■ What the task asks: Here is the task for the records below: repeat exactly the lines from the one with "emitIf (s2.cbEn.getLsbD 2)" to the one with "(startConversion s4.cfg.cmdTemp s4).bind", both included, and nothing else.

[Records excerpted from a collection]
theorem tailxMask_outside {start wsize : BitVec 13} {a : Nat}
    (h : a < start.toNat ∨ wsize.toNat ≤ a) : tailxMask start wsize a = 0#8 :=
  if_neg fun ⟨_, lo, hi⟩ => h.elim (Nat.not_lt.mpr lo) (Nat.not_le.mpr hi)

theorem tailxMask_illegal {start wsize : BitVec 13} (h : ¬ TailLegal start wsize) (a : Nat) :
    tailxMask start wsize a = 0#8 :=
  if_neg fun ⟨hl, _⟩ => h hl

/-- `TAILX` keeps `WSIZE` and XORs every byte with its mask, also when it raises its error. -/
theorem execTailx_xors {start : BitVec 13} {s t : State} (ht : execTailx start s = .next t) :
    t.wsize = s.wsize ∧ ∀ a, t.wbufRead a = s.wbufRead a ^^^ tailxMask start s.wsize a := by
  by_cases h : TailLegal start s.wsize
  · have hnext := Host.Outcome.next.inj (ht.symm.trans (execTailx_ok h))
    refine ⟨hnext ▸ rfl, fun a => ?_⟩
    rw [execTailx_reads h ht, tailxMask]
    by_cases ha : start.toNat ≤ a ∧ a < s.wsize.toNat
    · rw [if_pos ha, if_pos ⟨h, ha⟩]
    · rw [if_neg ha, if_neg fun ⟨_, hm⟩ => ha hm, BitVec.xor_zero]
  · obtain rfl := Host.Outcome.next.inj ((execTailx_illegal h).symm.trans ht)
    refine ⟨rfl, fun a => ?_⟩
    rw [tailxMask_illegal h, BitVec.xor_zero]
    rfl

end Sys2Proof.Machine
end

section
/-! CERTIFICATE. The statements on 42_tail_xor.md, settled. -/

namespace Sys2Proof.Machine

/-- Settles O24: the bytes by their masks inside and outside the tail; the rest of the state by the
next state of a legal `TAILX`, which reads no `KEY_VALID`. -/
theorem tailxXorsTheTail : Obligations.TailxXorsTheTail := by
  intro start s hmax hstart htail
  have legal : TailLegal start s.wsize := ⟨hmax, hstart, htail⟩
  have ht := execTailx_ok legal
  obtain ⟨-, hreads⟩ := execTailx_xors ht
  refine ⟨_, ht, fun i lo hi => ?_, fun i hout => ?_, rfl⟩
  · rw [hreads, tailxMask_inside legal lo hi]
  · rw [hreads, tailxMask_outside hout, BitVec.xor_zero]

/-- Settles O26: both times every byte is XORed with the same mask, for the first keeps `WSIZE`. -/
theorem tailxTwiceRestores : Obligations.TailxTwiceRestores := by
  intro start s t u ht hu a
  obtain ⟨hwsize, hfirst⟩ := execTailx_xors ht
  obtain ⟨-, hsecond⟩ := execTailx_xors hu
  calc u.wbufRead a
      = s.wbufRead a ^^^ tailxMask start s.wsize a ^^^ tailxMask start s.wsize a := by
        rw [hsecond, hfirst, hwsize]
    _ = s.wbufRead a := by rw [BitVec.xor_assoc, BitVec.xor_self, BitVec.xor_zero]

/-- Settles O23, by the value of each mask. -/
theorem tailMasks : Obligations.TailMasks := ⟨rfl, rfl, rfl, rfl, rfl, rfl, rfl⟩

end Sys2Proof.Machine
end

section
/-! SUPPORT. What a window makes of each kind of its bytes, and that the two directions undo each other:
on the bytes of any buffer first, as functions, then as window commands. Used by the statements on
43_window_chunker.md. -/

namespace Sys2Proof.Machine

/-! ### Words and bytes of a mixed block (20_memory.md R55) -/

theorem readLE_of_bytes {rd : Nat → Byte} {a : Nat} {w : Word}
    (h : ∀ k, k < 4 → rd (a + k) = byteOf w k) : readLE rd a .w4 = w := by
  rw [readLE, show rd a = byteOf w 0 from h 0 (by decide), h 1 (by decide), h 2 (by decide),
    h 3 (by decide), wordLE_byteOf]

theorem byteOf_readLE (rd : Nat → Byte) (a : Nat) {k : Nat} (hk : k < 4) :
    byteOf (readLE rd a .w4) k = rd (a + k) := by
  rw [readLE, byteOf_wordLE _ _ _ _ _ hk]
  obtain rfl | rfl | rfl | rfl : k = 0 ∨ k = 1 ∨ k = 2 ∨ k = 3 := by omega
  all_goals rfl

theorem length_blockOf (rd : Nat → Byte) (off n : Nat) : (blockOf rd off n).length = n := by
  simp [blockOf]

theorem word_blockOf (rd : Nat → Byte) (off : Nat) {n p : Nat} (hp : p < n) :
    word (blockOf rd off n) p = readLE rd (off + 4 * p) .w4 := by
  simp [word, blockOf, List.getD_eq_getElem?_getD, hp]

/-- Bytes that are a mixed block's read as its words. -/
theorem readLE_of_mixed {dir : Dir} {key : Key} {rd rd' : Nat → Byte} {off n : Nat} (hn : 2 ≤ n)
    (h : ∀ j, off ≤ j → j < off + 4 * n → rd' j = mixedByte dir key rd off n hn j)
    {p : Nat} (hp : p < n) :
    readLE rd' (off + 4 * p) .w4 = word (mixBlock dir (blockOf rd off n) n hn key) p :=
  readLE_of_bytes fun k hk => by
    rw [h _ (by omega) (by omega), mixedByte_eq, show (off + 4 * p + k - off) / 4 = p by omega,
      show (off + 4 * p + k - off) % 4 = k by omega]

/-- A block mixed one way and then the other, under one key, has the bytes it had. -/
theorem mixedByte_opposite {dir : Dir} {key : Key} {rd rd' : Nat → Byte} {off n : Nat} (hn : 2 ≤ n)
    (h : ∀ j, off ≤ j → j < off + 4 * n → rd' j = mixedByte dir key rd off n hn j)
    {i : Nat} (lo : off ≤ i) (hi : i < off + 4 * n) :
    mixedByte dir.opposite key rd' off n hn i = rd i := by
  have hl := length_blockOf rd off n
  have hblock : blockOf rd' off n = mixBlock dir (blockOf rd off n) n hn key := by
    refine block_ext ((length_blockOf _ _ _).trans (length_mixBlock dir hn hl key).symm) fun p hp => ?_
    rw [length_blockOf] at hp
    rw [word_blockOf rd' off hp, readLE_of_mixed hn h hp]
  rw [mixedByte_eq, hblock, mixBlock_opposite dir hn hl, word_blockOf rd off (by omega),
    byteOf_readLE rd _ (by omega), show off + 4 * ((i - off) / 4) + (i - off) % 4 = i by omega]

/-! ### The bytes of a transformed window (R146 to R148)

A byte of a full block is `windowByte_of_lt`. -/

theorem windowByte_partial (dir : Dir) (key : Key) (rd : Nat → Byte) {size i : Nat}
    (two_le : 2 ≤ (partition size).p) (lo : 256 * (partition size).c ≤ i)
    (hi : i < 256 * (partition size).c + 4 * (partition size).p) :
    windowByte dir key rd size i =
      mixedByte dir key rd (256 * (partition size).c) (partition size).p two_le i := by
  rw [windowByte_eq, if_neg (by omega), if_pos (partition_tpos_eq size ▸ hi), dif_pos (by omega)]

theorem windowByte_tail (dir : Dir) (key : Key) (rd : Nat → Byte) {size i : Nat}
    (lo : (partition size).tpos ≤ i) :
    windowByte dir key rd size i = rd i ^^^ tailMask (size - i) := by
  have htpos := partition_tpos_eq size
  rw [windowByte_eq, if_neg (by omega), if_neg (by omega)]

theorem windowByte_above (dir : Dir) (key : Key) (rd : Nat → Byte) {size i : Nat} (lo : size ≤ i) :
    windowByte dir key rd size i = rd i := by
  have hsize := partition_tpos_add_t size
  rw [windowByte_tail dir key rd (by omega), Nat.sub_eq_zero_of_le lo, tailMask_zero]
  exact BitVec.xor_zero

/-- A window transformed one way and then the other, under one key, has the bytes it had (R153): the
partition is the same, each block is mixed back, and each tail byte meets its mask twice. -/
theorem windowByte_opposite {dir : Dir} {key : Key} {rd rd' : Nat → Byte} {size : Nat}
    (h : ∀ j, j < size → rd' j = windowByte dir key rd size j) {i : Nat} (hi : i < size) :
    windowByte dir.opposite key rd' size i = rd i := by
  have htpos := partition_tpos_eq size
  have hsize := partition_tpos_add_t size
  have hc := partition_c size
  by_cases hfull : i < 256 * (size / 256)
  · rw [windowByte_of_lt _ _ _ hfull]
    refine mixedByte_opposite (dir := dir) _ (fun j lo hj => ?_) (by omega) (by omega)
    rw [h j (by omega), windowByte_of_lt _ _ _ (by omega), show j / 256 = i / 256 by omega]
  by_cases hpartial : i < (partition size).tpos
  · have two_le : 2 ≤ (partition size).p := partition_two_le_p (by omega)
    rw [windowByte_partial _ _ _ two_le (by omega) (by omega)]
    refine mixedByte_opposite (dir := dir) _ (fun j lo hj => ?_) (by omega) (by omega)
    rw [h j (by omega), windowByte_partial _ _ _ two_le lo hj]
  · rw [windowByte_tail _ _ _ (by omega), h i hi, windowByte_tail _ _ _ (by omega),
      BitVec.xor_assoc, BitVec.xor_self, BitVec.xor_zero]
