-- ==== Sys2Proof/Machine/Calibration.lean ====
section
/-! DEFINITION. The calibration coefficient loader: the shared procedure Load() (R77, R79, R80) and LOAD_CAL (R76). -/
namespace Sys2Proof.Machine

/-- The coefficient indices in load order (R75). -/
def coefOrder : List (Fin 11) := [0, 1, 2, 3, 4, 5, 6, 7, 8, 9, 10]

/-- One coefficient of the load: MSB, then LSB, then the shadow register (R52, R77). -/
def loadCoef (k : Fin 11) (s : State) : Flow Unit :=
  (readByte (calMsbReg s.cfg k) s).bind fun hi s1 =>
    (readByte (calLsbReg s1.cfg k) s1).bind fun lo s2 =>
      .val () { s2 with calShadow := s2.calShadow.set k (half hi lo) }

/-- The coefficients `ks` in order; a failed read ends the load (R80). -/
def loadCoefs : List (Fin 11) → State → Flow Unit
  | [], s => .val () s
  | k :: ks, s => (loadCoef k s).bind fun _ s1 => loadCoefs ks s1

/-- The commit: one atomic step, then CAL_VALID (R77). -/
def commitCal (s : State) : State := { s with cal := s.calShadow, calValid := true }

/-- The shadow registers once a load has ended: a FREE VALUE (R40, R80, S5; log 7). -/
def dropShadow (s : State) : State := { s with calShadow := Config.freeShadow s.draws }

/-- The end of a load's reads: the commit, or the error with nothing committed (R77, R80); the shadow is discarded. -/
def endLoad : Flow Unit → Flow Unit
  | .val _ s => .val () (dropShadow (commitCal s))
  | .err e s => .err e (dropShadow s)
  | .rst s => .rst s
  | .ref s => .ref s

/-- R77 `Load()`: nothing at all once CAL_VALID = 1 (R79); else eleven coefficients and the commit. -/
def load (s : State) : Flow Unit :=
  if s.calValid then .val () s else endLoad (loadCoefs coefOrder (begin s))

/-- LOAD_CAL (R76). -/
def execLoadCal (s : State) : Host.Outcome State Fault Refusal := outcome conclude s (load s)

end Sys2Proof.Machine
end

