-- ==== Sys2Proof/Machine/Async.lean ====
section
/-! DEFINITION. The asynchronous conversion state machine: INIT_ASYNC (R125) and the STEP operation with its stages
(R126 to R132). -/
namespace Sys2Proof.Machine

/-- The state part of INIT_ASYNC between the load and the start command (R125). -/
def enterAsync (s : State) : State :=
  { s with mode := modeAsync, astate := awaitingTemperature, eocPend := false }

/-- The operation of INIT_ASYNC (R125). -/
def initAsync (s : State) : Flow Unit :=
  if s.mode = modeSync then .err .mode s
  else (load s).bind fun _ s1 => startConversion s1.cfg.cmdTemp (enterAsync s1)

/-- INIT_ASYNC (R125). -/
def execInitAsync (s : State) : Host.Outcome State Fault Refusal := outcome conclude s (initAsync s)

/-- R131 `StepCommFail()`. ERR[0] is set with the failed transaction; any number of cycles passes before the Diag event
(log 3). -/
def stepCommFail (s : State) : Flow Unit :=
  (diag .commError (s.astate.setWidth 8) (setErr (errMask .comm) s)).bind fun _ s1 =>
    .val () { s1 with astate := awaitingTemperature }

/-- R128 `StageTemperature()`. -/
def stageTemperature (s : State) : Flow Unit :=
  (readByte (resultReg s.cfg 0) s).bind fun msb s1 =>
    (readByte (resultReg s1.cfg 1) s1).bind fun lsb s2 =>
      let s3 := { s2 with utBuf := half msb lsb }
      (startConversion (presByte s3.cfg s3.oss) s3).bind fun _ s4 =>
        .val () { s4 with astate := awaitingPressure }

/-- The results of a pressure stage whose compensation succeeded: stored, then the enabled channels in the order TEMP,
PRESS, ALT (R129, R151). -/
def deliver (ut : Half) (up : Word) (r : Word × Word) (s : State) : Flow Unit :=
  let s0 := storeResult r s
  (emitIf (s0.cbEn.getLsbD 0) (.temp ut r.1) s0).bind fun _ s1 =>
    (emitIf (s1.cbEn.getLsbD 1) (.press up r.2) s1).bind fun _ s2 =>
      emitIf (s2.cbEn.getLsbD 2) (.alt r.2) s2

/-- A pressure stage whose compensation met a zero divisor: no channel fires and the cycle goes on (R132). -/
def stepDiv0 (s : State) : State := { setErr (errMask .div0) s with resValid := false }

/-- The compensation of a pressure stage (R129), after the datapath's cycles (R174). -/
def stageCompensate (up : Word) (o : BitVec 2) (s : State) : Flow Unit :=
  (gap { s with utReg := s.utBuf, upReg := up }).bind fun _ s1 =>
    match comp s1.cal s1.utBuf up o with
    | none => .val () (stepDiv0 s1)
    | some r => deliver s1.utBuf up r s1

/-- R129 `StagePressure()`. -/
def stagePressure (s : State) : Flow Unit :=
  let o := s.oss
  (readByte (resultReg s.cfg 0) s).bind fun msb s1 =>
    (readByte (resultReg s1.cfg 1) s1).bind fun lsb s2 =>
      (readByte (resultReg s2.cfg 2) s2).bind fun xlsb s3 =>
        (stageCompensate (rawPressure msb lsb xlsb o) o s3).bind fun _ s4 =>
          (startConversion s4.cfg.cmdTemp s4).bind fun _ s5 =>
            .val () { s5 with astate := awaitingTemperature }

/-- R130, the end of StageInvalid where its start command failed: ASTATE is already 00. DESIGN CHOICE (log 20): the Diag
value is the register's address in 8 bits. -/
def invalidCommFail (s : State) : Flow Unit :=
  diag .commError (BitVec.ofNat 8 (controlReg s.cfg)) (setErr (errMask .comm) { s with astate := awaitingTemperature })

/-- R130 `StageInvalid()`. ERR[7] is set with the first Diag event, and ASTATE with the start command (log 3). -/
def stageInvalid (s : State) : Flow Unit :=
  (diag .invalidState (s.astate.setWidth 8) s).bind fun _ s1 =>
    ((startConversion s1.cfg.cmdTemp (setErr stateMask s1)).bind fun _ s2 =>
      .val () { s2 with astate := awaitingTemperature }).recover invalidCommFail

/-- R127 `Step()`: the stage that ASTATE names; a failed transaction runs StepCommFail (R131) or the end of R130. -/
def stepStage (s : State) : Flow Unit :=
  if s.astate = awaitingTemperature then (stageTemperature s).recover stepCommFail
  else if s.astate = awaitingPressure then (stagePressure s).recover stepCommFail
  else stageInvalid s

/-- The end of a STEP: BUSY becomes 0 (R127); after a reset nothing of it happens (R164). LAST_RESULT is not written
(R34). No stage ends in an error: each recovers from it. -/
def endStep : Flow Unit → State
  | .val _ s => { s with seq := .idle }
  | .err _ s => { s with seq := .idle }
  | .rst s => s
  | .ref s => s

/-- R126: the state in which a STEP starts. -/
def startStep (s : State) : State := begin { s with eocPend := false }

/-- R126, R127: one STEP from its start to its end. -/
def asyncStep (s : State) : Host.Outcome State Fault Refusal :=
  outcome endStep (startStep s) (stepStage (startStep s))

end Sys2Proof.Machine
end

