-- ==== Sys2Proof/Machine/Script.lean ====
section
/-! DEFINITION. The host-script notation (R72, R73) and the end of a run (R171): a host that acts on the BCP one line at a
time, with its scratch registers. The host's program is no BCP state (R17); it stands here beside the machine. -/
namespace Sys2Proof.Machine

/-- The host's scratch registers h0 to h7 (R72). -/
abbrev HostReg := Fin 8

/-- One line of a host script (R72). A label is the number of its line. -/
inductive Line where
  /-- `CMD <MNEMONIC>`. -/
  | cmd (i : Instr)
  /-- `WR <off>, <value>`. -/
  | wr (off : BitVec 8) (w : Word)
  /-- `RD hN, <off>`. -/
  | rd (h : HostReg) (off : BitVec 8)
  /-- `ANDI hN, hM, imm`. -/
  | andi (n m : HostReg) (imm : Word)
  /-- `SRLI hN, hM, sh`. -/
  | srli (n m : HostReg) (sh : Nat)
  /-- `BNZ hN, label`. -/
  | bnz (n : HostReg) (label : Nat)
  /-- `BZ hN, label`. -/
  | bz (n : HostReg) (label : Nat)
  /-- `HALT`. -/
  | halt
  /-- `ENV EOC`. -/
  | envEoc
  /-- `ENV BUS r -> b`. -/
  | envBus (r : Nat) (b : Byte)
  /-- `ENV BUSFAIL`. -/
  | envBusFail
  /-- MODEL'S OWN: the next transaction, a write, completes with ok = 1; without it a write is a free draw (R49). -/
  | envAck
  deriving DecidableEq, Repr

/-- Register offsets by name (R47, R72). -/
def offStatus : BitVec 8 := 0x04#8
/-- The offset of ERR. -/
def offErr : BitVec 8 := 0x08#8
/-- The offset of UT_REG. -/
def offUt : BitVec 8 := 0x0C#8
/-- The offset of UP_REG. -/
def offUp : BitVec 8 := 0x10#8
/-- The offset of T_REG. -/
def offT : BitVec 8 := 0x14#8
/-- The offset of P_REG. -/
def offP : BitVec 8 := 0x18#8

/-- R73 `WAIT_IDLE`, standing at line `at0`. -/
def waitIdle (at0 : Nat) : List Line := [.rd 7 offStatus, .andi 7 7 1#32, .bnz 7 at0]
/-- R73 `RESULT hN`. -/
def resultLines (n : HostReg) : List Line := [.rd n offStatus, .srli n n 8, .andi n n 0xF#32]
/-- R73 `CLR_ERR m`. -/
def clrErrLines (m : Word) : List Line := [.wr offErr m]
/-- R73 `MEASURE`, standing at line `at0`. -/
def measureLines (at0 : Nat) : List Line :=
  [.cmd .readUt] ++ waitIdle (at0 + 1) ++ [.cmd .readUp] ++ waitIdle (at0 + 5) ++ [.cmd .compensate]
    ++ waitIdle (at0 + 9)

/-- A host running a script against the BCP. -/
structure HostRun where
  bcp : State
  /-- The next line. -/
  pc : Nat
  regs : Vector Word 8
  halted : Bool
  deriving DecidableEq, Repr

/-- The machine in one cycle with the given inputs. -/
def stepWith (c : Cycle) (s : State) : Host.Outcome State Fault Refusal := step { s with inputs := [c] }

/-- The host after a machine step, at its next line. -/
def HostRun.advance (r : HostRun) (o : Host.Outcome State Fault Refusal) : Host.Outcome HostRun Fault Refusal :=
  match o with
  | .next s => .next { r with bcp := s, pc := r.pc + 1 }
  | .fault f => .fault f
  | .refused f => .refused f

/-- A cycle with one host access and `eoc` at its level. -/
def accessCycle (r : HostRun) (a : HostAccess) : Cycle := { quietCycle r.bcp.eocPrev with host := a }

/-- The value of the last host read. -/
def lastRead (s : State) : Word :=
  match s.reads.getLast? with
  | some x => x.2
  | none => 0#32

/-- R171: the script has ended (HALT), BUSY = 0, and in async mode no STEP is owed. It does not say that the async machine
has stopped. -/
def runEnded (r : HostRun) : Bool :=
  r.halted && !busy r.bcp && (r.bcp.mode != modeAsync || !r.bcp.eocPend)

/-- A cycle after HALT (R171): until the run has ended the BCP goes on in quiet cycles, so the STEPs that are owed run. -/
def settle (r : HostRun) : Host.Outcome HostRun Fault Refusal :=
  if runEnded r then .next r
  else match stepWith (quietCycle r.bcp.eocPrev) r.bcp with
    | .next s => .next { r with bcp := s }
    | .fault f => .fault f
    | .refused f => .refused f

/-- One line of the script (R72), or a cycle after its end. A line past the end acts as HALT; a `CMD` line names a host
command. -/
def lineStep (script : List Line) (r : HostRun) : Host.Outcome HostRun Fault Refusal :=
  if r.halted then settle r
  else match script[r.pc]? with
    | none | some .halt => .next { r with halted := true }
    | some (.cmd i) =>
      match encode r.bcp.cfg i with
      | .host w => r.advance (stepWith (accessCycle r (.write offCmd 4 w)) r.bcp)
      | .sens _ => .refused .startCommand
    | some (.wr off w) => r.advance (stepWith (accessCycle r (.write off 4 w)) r.bcp)
    | some (.rd h off) =>
      match r.advance (stepWith (accessCycle r (.read off 4)) r.bcp) with
      | .next r1 => .next { r1 with regs := r1.regs.set h (lastRead r1.bcp) }
      | .fault f => .fault f
      | .refused f => .refused f
    | some (.andi n m imm) => .next { r with regs := r.regs.set n (r.regs[m] &&& imm), pc := r.pc + 1 }
    | some (.srli n m sh) => .next { r with regs := r.regs.set n (r.regs[m] >>> sh), pc := r.pc + 1 }
    | some (.bnz n l) => .next { r with pc := if r.regs[n] ≠ 0#32 then l else r.pc + 1 }
    | some (.bz n l) => .next { r with pc := if r.regs[n] = 0#32 then l else r.pc + 1 }
    | some .envEoc =>
      match stepWith (quietCycle false) r.bcp with
      | .next s => r.advance (stepWith (quietCycle true) s)
      | .fault f => .fault f
      | .refused f => .refused f
    | some (.envBus reg b) =>
      .next { r with bcp := { r.bcp with answers := r.bcp.answers ++ [.data reg b] }, pc := r.pc + 1 }
    | some .envBusFail => .next { r with bcp := { r.bcp with answers := r.bcp.answers ++ [.fail] }, pc := r.pc + 1 }
    | some .envAck => .next { r with bcp := { r.bcp with answers := r.bcp.answers ++ [.ack] }, pc := r.pc + 1 }

/-- `k` lines of a script, and cycles after its end. -/
def runLines (script : List Line) : Nat → HostRun → Host.Outcome HostRun Fault Refusal
  | 0, r => .next r
  | k + 1, r =>
    match lineStep script r with
    | .next r1 => runLines script k r1
    | .fault f => .fault f
    | .refused f => .refused f

/-- A host about to run a script on a BCP. What its scratch registers hold then is an argument: R72 does not say (log 18). -/
def hostStart (regs : Vector Word 8) (s : State) : HostRun := { bcp := s, pc := 0, regs := regs, halted := false }

/-- R171: the final state of a script, if it has ended within `k` lines and cycles. -/
def finalState (script : List Line) (k : Nat) (r : HostRun) : Option State :=
  match runLines script k r with
  | .next t => if runEnded t then some t.bcp else none
  | .fault _ => none
  | .refused _ => none

end Sys2Proof.Machine
end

■ Response:
      emitIf (s2.cbEn.getLsbD 2) (.alt r.2) s2

/-- A pressure stage whose compensation met a zero divisor: no channel fires and the cycle goes on (R132). -/
def stepDiv0 (s : State) : State := { setErr (errMask .div0) s with resValid := false }

/-- The compensation of a pressure stage (R129), after the datapath's cycles (R174). -/
def stageCompensate (up : Word) (o : BitVec 2) (s : State) : Flow Unit :=
  (gap { s with utReg := s.utBuf, upReg := up }).bind fun _ s1 =>
    match comp s1.cal s1.utBuf up o with
    | none => .val () (stepDiv0 s1)
    | some r => deliver s1.utBuf up r s1

/-- R129 `StagePressure()`. -/
def stagePressure (s : State) : Flow Unit :=
  let o := s.oss
  (readByte (resultReg s.cfg 0) s).bind fun msb s1 =>
    (readByte (resultReg s1.cfg 1) s1).bind fun lsb s2 =>
      (readByte (resultReg s2.cfg 2) s2).bind fun xlsb s3 =>
        (stageCompensate (rawPressure msb lsb xlsb o) o s3).bind fun _ s4 =>
          (startConversion s4.cfg.cmdTemp s4).bind fun _ s5 =>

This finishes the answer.